Prompt: Once the line containing "if (t.qp? n).isSome then t.rdtDone 1" is found in the entries below, restate it and each following line word for word, stopping after the line containing "let r := t.portRate q.port".

Exercise data:
※ ※ ※

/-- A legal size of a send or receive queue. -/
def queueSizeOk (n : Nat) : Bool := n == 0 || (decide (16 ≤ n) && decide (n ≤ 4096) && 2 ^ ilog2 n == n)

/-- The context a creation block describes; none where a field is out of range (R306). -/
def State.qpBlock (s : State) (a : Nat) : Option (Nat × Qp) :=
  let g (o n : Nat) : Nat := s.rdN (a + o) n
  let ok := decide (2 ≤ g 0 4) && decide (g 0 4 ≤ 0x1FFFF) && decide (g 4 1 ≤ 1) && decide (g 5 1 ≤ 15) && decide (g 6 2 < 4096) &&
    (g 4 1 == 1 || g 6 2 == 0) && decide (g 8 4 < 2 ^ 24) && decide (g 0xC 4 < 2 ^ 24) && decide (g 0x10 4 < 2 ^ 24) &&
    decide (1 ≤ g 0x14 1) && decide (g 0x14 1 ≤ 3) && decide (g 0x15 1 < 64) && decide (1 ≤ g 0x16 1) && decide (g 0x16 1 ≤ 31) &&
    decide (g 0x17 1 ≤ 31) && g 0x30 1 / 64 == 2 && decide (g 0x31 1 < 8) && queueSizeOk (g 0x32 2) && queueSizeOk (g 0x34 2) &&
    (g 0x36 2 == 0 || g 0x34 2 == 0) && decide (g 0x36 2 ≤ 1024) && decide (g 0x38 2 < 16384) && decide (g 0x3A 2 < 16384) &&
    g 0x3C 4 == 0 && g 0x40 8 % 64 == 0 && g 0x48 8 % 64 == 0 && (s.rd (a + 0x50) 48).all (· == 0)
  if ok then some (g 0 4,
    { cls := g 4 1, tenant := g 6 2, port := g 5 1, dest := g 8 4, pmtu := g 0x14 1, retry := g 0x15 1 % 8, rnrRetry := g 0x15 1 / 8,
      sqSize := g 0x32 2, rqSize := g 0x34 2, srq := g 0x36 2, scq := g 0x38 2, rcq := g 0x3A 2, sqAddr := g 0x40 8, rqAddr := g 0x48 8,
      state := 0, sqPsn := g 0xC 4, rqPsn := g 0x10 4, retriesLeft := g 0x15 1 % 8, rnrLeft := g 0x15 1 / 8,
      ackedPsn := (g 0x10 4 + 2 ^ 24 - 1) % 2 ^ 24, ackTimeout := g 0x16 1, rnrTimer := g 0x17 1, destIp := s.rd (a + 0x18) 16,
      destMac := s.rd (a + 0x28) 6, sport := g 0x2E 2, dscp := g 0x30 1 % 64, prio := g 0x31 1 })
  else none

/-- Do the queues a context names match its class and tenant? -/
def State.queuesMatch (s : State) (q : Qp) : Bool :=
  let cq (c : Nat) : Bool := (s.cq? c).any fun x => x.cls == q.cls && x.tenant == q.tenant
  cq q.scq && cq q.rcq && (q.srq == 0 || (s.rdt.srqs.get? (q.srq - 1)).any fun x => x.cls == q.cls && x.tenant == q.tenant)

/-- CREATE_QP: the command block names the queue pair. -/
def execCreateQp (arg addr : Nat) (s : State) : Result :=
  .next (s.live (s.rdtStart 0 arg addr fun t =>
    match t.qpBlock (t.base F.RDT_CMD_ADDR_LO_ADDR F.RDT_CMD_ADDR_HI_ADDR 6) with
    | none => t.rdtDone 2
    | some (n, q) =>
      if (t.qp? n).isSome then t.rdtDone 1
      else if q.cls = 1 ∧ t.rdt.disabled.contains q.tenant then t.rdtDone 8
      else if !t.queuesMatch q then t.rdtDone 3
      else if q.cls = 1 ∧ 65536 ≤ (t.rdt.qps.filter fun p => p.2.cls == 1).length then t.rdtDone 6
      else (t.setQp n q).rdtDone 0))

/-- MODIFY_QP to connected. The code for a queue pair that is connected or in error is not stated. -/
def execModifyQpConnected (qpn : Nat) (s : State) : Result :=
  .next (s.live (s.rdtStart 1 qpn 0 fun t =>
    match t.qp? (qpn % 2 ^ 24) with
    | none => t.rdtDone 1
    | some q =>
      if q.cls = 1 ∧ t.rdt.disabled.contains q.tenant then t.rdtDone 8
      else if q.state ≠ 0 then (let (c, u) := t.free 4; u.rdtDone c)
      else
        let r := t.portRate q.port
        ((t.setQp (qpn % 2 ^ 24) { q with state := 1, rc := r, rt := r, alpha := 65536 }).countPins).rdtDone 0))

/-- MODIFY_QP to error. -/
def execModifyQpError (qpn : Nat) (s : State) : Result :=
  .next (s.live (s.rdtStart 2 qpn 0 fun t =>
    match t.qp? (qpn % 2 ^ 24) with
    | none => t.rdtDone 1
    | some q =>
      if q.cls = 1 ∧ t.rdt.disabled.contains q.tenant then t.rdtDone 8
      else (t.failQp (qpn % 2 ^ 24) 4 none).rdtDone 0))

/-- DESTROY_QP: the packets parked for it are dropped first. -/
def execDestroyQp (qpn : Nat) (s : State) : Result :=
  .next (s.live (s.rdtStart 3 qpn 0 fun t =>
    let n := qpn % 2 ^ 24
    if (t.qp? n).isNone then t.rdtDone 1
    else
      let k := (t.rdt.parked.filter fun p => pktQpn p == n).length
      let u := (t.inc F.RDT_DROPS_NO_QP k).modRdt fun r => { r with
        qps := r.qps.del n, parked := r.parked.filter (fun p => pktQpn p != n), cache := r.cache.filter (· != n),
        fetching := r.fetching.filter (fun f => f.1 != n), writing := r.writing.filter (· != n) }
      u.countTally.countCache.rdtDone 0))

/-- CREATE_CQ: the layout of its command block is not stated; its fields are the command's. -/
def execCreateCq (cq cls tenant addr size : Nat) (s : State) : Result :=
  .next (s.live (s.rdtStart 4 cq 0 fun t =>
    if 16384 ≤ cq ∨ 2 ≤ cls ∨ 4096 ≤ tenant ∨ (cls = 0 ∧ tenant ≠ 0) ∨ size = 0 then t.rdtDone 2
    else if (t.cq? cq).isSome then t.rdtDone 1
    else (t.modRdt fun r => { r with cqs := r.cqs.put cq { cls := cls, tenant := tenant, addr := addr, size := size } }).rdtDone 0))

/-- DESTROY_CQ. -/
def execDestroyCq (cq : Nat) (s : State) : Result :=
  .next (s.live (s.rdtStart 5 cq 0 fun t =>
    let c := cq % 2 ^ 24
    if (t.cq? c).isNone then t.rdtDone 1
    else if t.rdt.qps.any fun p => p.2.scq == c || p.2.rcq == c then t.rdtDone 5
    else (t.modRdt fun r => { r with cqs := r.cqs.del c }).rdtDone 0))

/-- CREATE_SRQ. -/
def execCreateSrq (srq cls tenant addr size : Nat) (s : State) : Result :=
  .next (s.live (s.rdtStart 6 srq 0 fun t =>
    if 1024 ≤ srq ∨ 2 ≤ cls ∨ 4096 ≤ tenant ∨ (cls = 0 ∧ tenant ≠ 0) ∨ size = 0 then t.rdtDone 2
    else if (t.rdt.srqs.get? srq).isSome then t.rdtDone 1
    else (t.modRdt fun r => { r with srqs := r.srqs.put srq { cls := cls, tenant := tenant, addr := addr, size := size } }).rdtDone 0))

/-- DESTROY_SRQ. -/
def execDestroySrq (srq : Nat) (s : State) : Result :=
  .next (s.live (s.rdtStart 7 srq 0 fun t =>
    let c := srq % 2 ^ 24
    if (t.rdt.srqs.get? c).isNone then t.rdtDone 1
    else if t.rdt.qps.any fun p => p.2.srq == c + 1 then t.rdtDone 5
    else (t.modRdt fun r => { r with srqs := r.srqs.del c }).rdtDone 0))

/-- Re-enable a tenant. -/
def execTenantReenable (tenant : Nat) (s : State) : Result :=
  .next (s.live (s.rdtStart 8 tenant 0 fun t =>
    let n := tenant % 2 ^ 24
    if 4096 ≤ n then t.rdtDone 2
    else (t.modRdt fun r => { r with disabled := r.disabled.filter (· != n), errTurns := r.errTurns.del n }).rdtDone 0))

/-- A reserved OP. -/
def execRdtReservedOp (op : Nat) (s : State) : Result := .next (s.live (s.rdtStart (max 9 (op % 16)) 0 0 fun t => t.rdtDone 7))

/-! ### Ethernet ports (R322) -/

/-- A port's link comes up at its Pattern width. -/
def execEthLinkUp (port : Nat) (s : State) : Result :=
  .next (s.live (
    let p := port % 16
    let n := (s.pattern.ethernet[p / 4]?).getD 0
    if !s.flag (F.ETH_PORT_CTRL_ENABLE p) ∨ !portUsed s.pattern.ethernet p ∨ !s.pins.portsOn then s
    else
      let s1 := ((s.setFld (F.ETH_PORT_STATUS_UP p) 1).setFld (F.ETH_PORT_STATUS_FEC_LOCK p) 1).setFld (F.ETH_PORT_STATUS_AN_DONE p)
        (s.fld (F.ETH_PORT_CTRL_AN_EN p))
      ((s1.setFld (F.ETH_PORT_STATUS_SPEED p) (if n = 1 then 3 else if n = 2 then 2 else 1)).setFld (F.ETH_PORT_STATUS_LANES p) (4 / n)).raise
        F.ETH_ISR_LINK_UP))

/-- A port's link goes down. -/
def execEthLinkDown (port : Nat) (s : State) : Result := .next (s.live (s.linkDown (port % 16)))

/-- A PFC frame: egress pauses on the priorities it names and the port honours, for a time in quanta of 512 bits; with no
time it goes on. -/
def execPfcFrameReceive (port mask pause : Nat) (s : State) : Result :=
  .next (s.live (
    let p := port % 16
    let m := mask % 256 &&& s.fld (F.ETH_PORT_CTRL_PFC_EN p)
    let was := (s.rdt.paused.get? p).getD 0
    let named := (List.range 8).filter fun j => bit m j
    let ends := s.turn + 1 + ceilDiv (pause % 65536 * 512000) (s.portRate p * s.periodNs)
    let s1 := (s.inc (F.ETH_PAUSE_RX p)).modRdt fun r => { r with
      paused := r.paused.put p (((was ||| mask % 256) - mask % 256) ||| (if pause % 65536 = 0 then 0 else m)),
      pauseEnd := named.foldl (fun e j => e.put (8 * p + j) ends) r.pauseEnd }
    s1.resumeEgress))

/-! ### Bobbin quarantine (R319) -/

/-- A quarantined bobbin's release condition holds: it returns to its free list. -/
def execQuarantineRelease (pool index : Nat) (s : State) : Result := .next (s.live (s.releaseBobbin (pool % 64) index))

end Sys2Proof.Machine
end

※ ※ ※

Answer below:
      if (t.qp? n).isSome then t.rdtDone 1
      else if q.cls = 1 ∧ t.rdt.disabled.contains q.tenant then t.rdtDone 8
      else if !t.queuesMatch q then t.rdtDone 3
      else if q.cls = 1 ∧ 65536 ≤ (t.rdt.qps.filter fun p => p.2.cls == 1).length then t.rdtDone 6
      else (t.setQp n q).rdtDone 0))

/-- MODIFY_QP to connected. The code for a queue pair that is connected or in error is not stated. -/
def execModifyQpConnected (qpn : Nat) (s : State) : Result :=
  .next (s.live (s.rdtStart 1 qpn 0 fun t =>
    match t.qp? (qpn % 2 ^ 24) with
    | none => t.rdtDone 1
    | some q =>
      if q.cls = 1 ∧ t.rdt.disabled.contains q.tenant then t.rdtDone 8
      else if q.state ≠ 0 then (let (c, u) := t.free 4; u.rdtDone c)
      else
        let r := t.portRate q.port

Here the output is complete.